Ambulante und stationäre Hospizarbeit

Die Hospizarbeit geschieht entweder ambulant oder stationär. Bei ambulanten Hospizdiensten werden sterbende Menschen dort, wo sie leben (zu Hause, im Altenheim) in ihrer letzten Lebensphase begleitet. Stationäre Hospize sind kleine „Wohngruppen“ mit bis zu 16 Betten, in denen eine Rundumversorgung gewährleistet ist. Hier können zeitweise auch Angehörige mit übernachten. Aktuell gibt es in Deutschland rund 1.500 ambulante Hospizdienste und circa 240 stationäre Hospizeinrichtungen. Die Kosten für einen Hospizaufenthalt übernehmen gesetzliche Krankenversicherungen, Pflegeversicherungen und Spender.

Hilfe finden

Brauchst du Unterstützung aus den Bereichen Hospizarbeit und Trauerbegleitung? Hier findest du ein passendes Angebot in deiner Nähe.

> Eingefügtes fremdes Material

-- ==== Sys2Proof/Machine/Record.lean ====
section
/-! DEFINITION. Record.lean: the output ports (10_state.md R32, R33) and the record the Record Emitter
receives (44_command_rom.md R136 to R141). Strings are the observation of a record, not a port (R5). -/

namespace Sys2Proof.Machine

/-! ### Output ports -/

/-- The output ports (R32). -/
structure Outputs where
  outValid : Bool
  outStatus : BitVec 2
  outRecord : Bool
  outNb0 : Byte
  outNb1 : Byte
  outNb2 : Byte
  outCsumCalc : Nibble
  outCommand : Nibble
  outChannel : Nibble
  outValue : Byte
  outCategory : Code3
  outRender : Code3
  outVflag : Bool
  outBatchOk : Bool
  deriving DecidableEq, Repr

/-- Each output port is driven straight from a register, except `out_record` (R32, R33). -/
def outputs (s : State) : Outputs where
  outValid := s.rValid
  outStatus := s.rStatus
  outRecord := outRecord s
  outNb0 := s.rNb0
  outNb1 := s.rNb1
  outNb2 := s.rNb2
  outCsumCalc := s.rCsumCalc
  outCommand := s.rCommand
  outChannel := s.rChannel
  outValue := s.rValue
  outCategory := s.rCategory
  outRender := s.rRender
  outVflag := s.rVflag
  outBatchOk := s.rBatchOk

/-! ### The record -/

/-- MIC_NAME (R8, R139). -/
def micName : String := "nibble_sum"

/-- `catname(category)` (R136). The codes 5 to 7 are never produced; a model that meets one refuses it. -/
def catName (category : Code3) : Except Refusal String :=
  match category.toNat with
  | 0 => .ok "invalid"
  | 1 => .ok "fan_speed"
  | 2 => .ok "light_intensity"
  | 3 => .ok "light_delay"
  | 4 => .ok "fan_direction"
  | _ => .error (.categoryNeverInRecord category)

/-- The record's `command` field: the name "invalid" never appears in an emitted record and is refused
there (R136, U4). -/
def recordCommand (category : Code3) : Except Refusal String :=
  if category = 0 then .error (.categoryNeverInRecord category) else catName category

/-- One decimal digit; used for `n < 10`. -/
def digit (n : Nat) : Char := Char.ofNat (48 + n)

/-- `dec(v)` (R138): the unsigned decimal numeral, no sign, no leading zeros, no padding. Decimal is the
spec's decision D17; the source does not confirm it (assumption log 12, UNVERIFIED). -/
def dec (v : Byte) : String :=
  let n := v.toNat
  if n < 10 then String.ofList [digit n]
  else if n < 100 then String.ofList [digit (n / 10), digit (n % 10)]
  else String.ofList [digit (n / 100), digit (n / 10 % 10), digit (n % 10)]

/-- `render_str(render, value, vflag)` (R137). Render codes 0, 6 and 7 are refused inside a record. -/
def renderStr (render : Code3) (v : Byte) (f : Bool) : Except Refusal String :=
  match render.toNat with
  | 1 => .ok "stop"
  | 2 => .ok ("speed " ++ dec v)
  | 3 => .ok (dec v ++ " %")
  | 4 => .ok (if f then "on" else "off")
  | 5 => .ok (if f then "clockwise" else "counter-clockwise")
  | _ => .error (.renderNeverInRecord render)

/-- A Decoded Record, its six fields in the declared order (R139, R140). -/
structure DecodedRecord where
  model : String
  type : String
  channel : Nat
  command : String
  value : String
  mic : String
  deriving DecidableEq, Repr

/-- A field of a record: a string or an integer (R139). -/
inductive FieldValue where
  | str (s : String)
  | int (n : Nat)
  deriving DecidableEq, Repr

/-- The record as an ordered field list (R140). -/
def DecodedRecord.fieldList (r : DecodedRecord) : List (String × FieldValue) :=
  [("model", .str r.model), ("type", .str r.type), ("channel", .int r.channel),
   ("command", .str r.command), ("value", .str r.value), ("mic", .str r.mic)]

/-- What the Record Emitter receives in a cycle with these outputs (R139): exactly one record when
`out_record = 1`, none otherwise. MODEL_NAME and DEVICE_TYPE are open parameters of the spec (R9, U9). -/
def recordOf (modelName deviceType : String) (o : Outputs) : Except Refusal (Option DecodedRecord) :=
  if o.outRecord then
    match recordCommand o.outCategory, renderStr o.outRender o.outValue o.outVflag with
    | .ok command, .ok value =>
      .ok (some { model := modelName, type := deviceType, channel := o.outChannel.toNat,
                  command := command, value := value, mic := micName })
    | .error r, _ => .error r
    | .ok _, .error r => .error r
  else .ok none

/-- The record in the cycle that follows the last edge (R139, R141). -/
def recordView (modelName deviceType : String) (s : State) : Except Refusal (Option DecodedRecord) :=
  recordOf modelName deviceType (outputs s)

end Sys2Proof.Machine
end

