/-- Settles O43: the names are computed, and each refused code refuses the record that carries it. -/
theorem recordRefusesCodesNeverProduced : Obligations.RecordRefusesCodesNeverProduced := by
  refine ⟨⟨rfl, rfl, rfl, rfl, rfl⟩, fun _ => recordCommand_eq_error, fun _ => renderStr_eq_error, ?view⟩
  case view =>
    intro o modelName deviceType strobe codes
    obtain hcategory | hrender := codes
    · exact ⟨_, recordOf_of_recordCommand_eq_error strobe (recordCommand_eq_error hcategory) _ _⟩
    · exact exists_recordOf_eq_error_of_renderStr strobe (renderStr_eq_error hrender _ _) _ _

/-! ### The ROM -/

/-- Settles O14: all sixteen addresses, word by word and field by field. -/
theorem romHoldsTheSixteenWords : Obligations.RomHoldsTheSixteenWords :=
  ⟨by decide, romFields_memRead⟩

end Sys2Proof.Proofs
end

section
/-! One step on a row, on an idle cycle and after reset (45_row_pipeline.md R146 to R155, 60_exceptions.md R170,
70_reset_and_hazards.md R187). -/

namespace Sys2Proof.Proofs

open Sys2Proof.Machine

/-! ### A step with a row on the ports -/

/-- A step with a row is the decoded instruction, after which the edge's inputs are used up. -/
theorem step_eq_edgeDone_of_exec {s t : State} (hrst : (portsNow s).rst = false)
    (hvalid : (portsNow s).inValid = true) (hexec : exec (decode (portsNow s).inRow) s = .next t) :
    step s = .next (Claims.edgeDone t) := by
  rw [step_of_row hrst hvalid, hexec]
  rfl

/-- Settles O24: every instruction answers a next state. -/
theorem stepRunsTheDecodedInstruction : Obligations.StepRunsTheDecodedInstruction := by
  intro s hrst hvalid
  have hexec := exec_eq_rowEdge (decode (portsNow s).inRow) s
  exact ⟨_, hexec, step_eq_edgeDone_of_exec hrst hvalid hexec⟩

/-- 24 bits of a number always fit the port, and decode as the port's value (R72). -/
theorem decodeTableWord_portWidth (w : Nat) :
    decodeTableWord 24 w = some (decode (BitVec.ofNat 24 (w % 2 ^ 24))) :=
  if_pos (Nat.mod_lt w (Nat.two_pow_pos 24))

/-- Settles O25: `withFetchWord` puts on the ports the row that `decodeTableWord` decodes. -/
theorem placedWordRunsAtTheNextStep : Obligations.PlacedWordRunsAtTheNextStep := by
  intro s w _
  have hexec := exec_eq_rowEdge (decode (BitVec.ofNat 24 (w % 2 ^ 24))) (s.withFetchWord 24 w)
  exact ⟨_, _, decodeTableWord_portWidth w, hexec, step_eq_edgeDone_of_exec rfl rfl hexec, rfl⟩

/-- Settles O30: the strobe after a row is the full validity of its frame, and `r_valid` is set. -/
theorem rowRecordsExactlyWhenFullyValid : Obligations.RowRecordsExactlyWhenFullyValid := by
  intro s hrst hvalid
  have hexec := exec_eq_rowEdge (decode (portsNow s).inRow) s
  refine ⟨_, step_eq_edgeDone_of_exec hrst hvalid hexec, outRecord_rowEdge_iff_fullyValid _ s, ?_⟩
  rw [outRecord_eq_and_decide]
  exact decide_eq_true_iff

/-- Settles O32: both steps are the row edge of the same Frame Bytes at the same length. -/
theorem rowResultIsIndependentOfHistory : Obligations.RowResultIsIndependentOfHistory := by
  intro s s' hrst hrst' hvalid hvalid' hlen hrow
  refine ⟨_, _, step_eq_rowEdge hrst hvalid, step_eq_rowEdge hrst' hvalid', ?_⟩
  rw [← hrow]
  exact outputs_rowEdge_congr hlen _

/-! ### A rejected row (R82, R170) -/

/-- A row that is no hit leaves the batch flag as an edge without a row does (R150). -/
theorem batchAfterRow_of_ne_zero {status : BitVec 2} (h : status ≠ 0) (b start : Bool) :
    Claims.batchAfterRow b start status = if start then false else b := by
  rw [Claims.batchAfterRow, decide_eq_false h, Bool.or_false]

/-- Settles O23: the next state is the reference state of every row; of its fields only the status, the strobe
and the batch flag look at the rejection. -/
theorem rejectedRowIsLoadedWithoutARecord : Obligations.RejectedRowIsLoadedWithoutARecord := by
  intro i s rejected
  have hexec := exec_eq_afterFrame i s
  rw [romEntry_valid_code] at hexec
  have status : Claims.statusCode (portsNow s).inLen i.checksumWellFormed i.codeWellFormed ≠ 0 := by
    intro ok
    have valid : i.fullyValid (portsNow s).inLen = true := by
      rw [fullyValid_iff, lengthWellFormed, beq_iff_eq, ← statusCode_eq_zero_iff, ok]
    rw [rejected] at valid
    exact Bool.false_ne_true valid
  refine ⟨_, hexec, rfl, status, ?noRecord, rfl, batchAfterRow_of_ne_zero status _ _, rfl, rfl⟩
  case noRecord =>
    rw [outRecord_eq_and_decide]
    exact decide_eq_false status

/-! ### Bit rows of any length (R146) -/

/-- The port shows the row's own bits, as far as both reach. -/
theorem transmittedBit_packRow {bits : List Bool} {i : Nat} (hi : i < 24) (hlength : i < bits.length)
    (filler : Row) : transmittedBit (packRow bits filler) i = bits.getD i false := by
  have slot : 23 - i < 24 := by omega
  have place : 23 - (23 - i) = i := by omega
  rw [transmittedBit, BitVec.getLsbD_eq_getElem slot, packRow, BitVec.getElem_ofFnLE, place,
    List.getD_eq_getElem _ _ hlength, List.getD_eq_getElem _ _ hlength]

/-- Saturation makes no other count look like 20 (R31, R80). -/
theorem toNat_packLen_eq_twenty_iff (bits : List Bool) : (packLen bits).toNat = 20 ↔ bits.length = 20 := by
  rw [packLen, BitVec.toNat_ofNat]
  omega

theorem statusOf_true_ne_errLen (csumOk cmdOk : Bool) : statusOf true csumOk cmdOk ≠ .errLen := by
  cases csumOk <;> cases cmdOk <;> decide

/-- With the length good no row gets ERR_LEN. -/
theorem rowEdge_rStatus_ne_one {s : State} (hlen : (portsNow s).inLen.toNat = 20) (fb : FrameBytes) :
    (rowEdge fb s).rStatus ≠ 1 := by
  rw [rowEdge_rStatus, rowResult, (lenOk_iff_toNat _).mpr hlen]
  exact fun h => statusOf_true_ne_errLen _ _ (code_injective (b := .errLen) h)

/-- Settles O33: the length gate sees the true count, and the fields of a row of 20 bits are the transmitted
bits of R110. -/
theorem bitRowsOfAnyLengthAreGatedAndDecoded : Obligations.BitRowsOfAnyLengthAreGatedAndDecoded := by
  intro bits filler b s
  have wire (htwenty : bits.length = 20) {i : Nat} (hi : i < 20) :
      transmittedBit (packRow bits filler) i = bits.getD i false :=
    transmittedBit_packRow (by omega) (by omega) filler
  refine ⟨_, step_presentNext_of_row (p := frameSourcePorts bits filler b) rfl rfl s, fun hother => ?other,
    fun htwenty => ⟨?status, fun j hj => ?nibbles, fun j hj => ?value⟩⟩
  case other =>
    exact rowEdge_of_toNat_ne (s := presentNext (frameSourcePorts bits filler b) s)
      ((toNat_packLen_eq_twenty_iff bits).not.mpr hother) _
  case status =>
    exact rowEdge_rStatus_ne_one (s := presentNext (frameSourcePorts bits filler b) s)
      ((toNat_packLen_eq_twenty_iff bits).mpr htwenty) _
  case nibbles =>
    rw [normalizeRow_eq, nextCycle_rChannel, nextCycle_rCommand, nextCycle_rNb2, rowEdge_rChannel, rowEdge_rCommand,
      rowEdge_rNb2, getLsbD_channelOf_nb0 _ hj, getLsbD_commandOf_nb0 _ hj, getLsbD_nb2 _ hj]
    exact ⟨congrArg not (wire htwenty (by omega)), wire htwenty (by omega), wire htwenty (by omega)⟩
  case value =>
    rw [normalizeRow_eq, nextCycle_rValue, rowEdge_rValue, valueOf, getLsbD_nb1 _ hj]
    exact wire htwenty (by omega)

Der Unterschied zwischen Hospizarbeit und Palliativversorgung

Hospizarbeit wird häufig in einem Atemzug mit Palliativversorgung genannt. Ist das Heilen einer Erkrankung nicht mehr möglich, erhalten Betroffene eine spezielle Therapie, die auf ganzheitliche Schmerzlinderung und Kontrolle von schwierigen Begleitsymptomen ausgerichtet ist. Dies soll die Lebensqualität der schwerstkranken und sterbenden Menschen so weit wie möglich bis zum Tod erhalten und Sterben zulassen. Während sich die Hospizarbeit überwiegend den psychosozialen und spirituellen Bedürfnissen der Betroffenen zuwenden und fachlich berät, zielt die Palliativversorgung in der Regel ärztlich wie pflegerisch darauf, starke körperliche Beschwerden zu lindern. Hospice Care und Palliative Care sind zwei Seiten derselben Medaille.

Auf Palliativstationen, die Teil einer Klinik sind, werden Betroffene unter anderem wegen starker Schmerzen behandelt. Rund 300 Palliativstationen gibt es deutschlandweit. Sind körperliche Symptome des Patienten stabilisiert, wird er nach Hause oder in ein Hospiz entlassen.

Mission Wünsche erfüllen

Die Malteser erfüllen schwerkranken Menschen ihren letzten Wunsch: Mit dem Herzenswunsch-Krankenwagen fahren die Betroffenen kostenlos an ihren Wunschort, wo sie noch einmal aktiv am Leben teilhaben und mit geliebten Menschen Freude empfinden.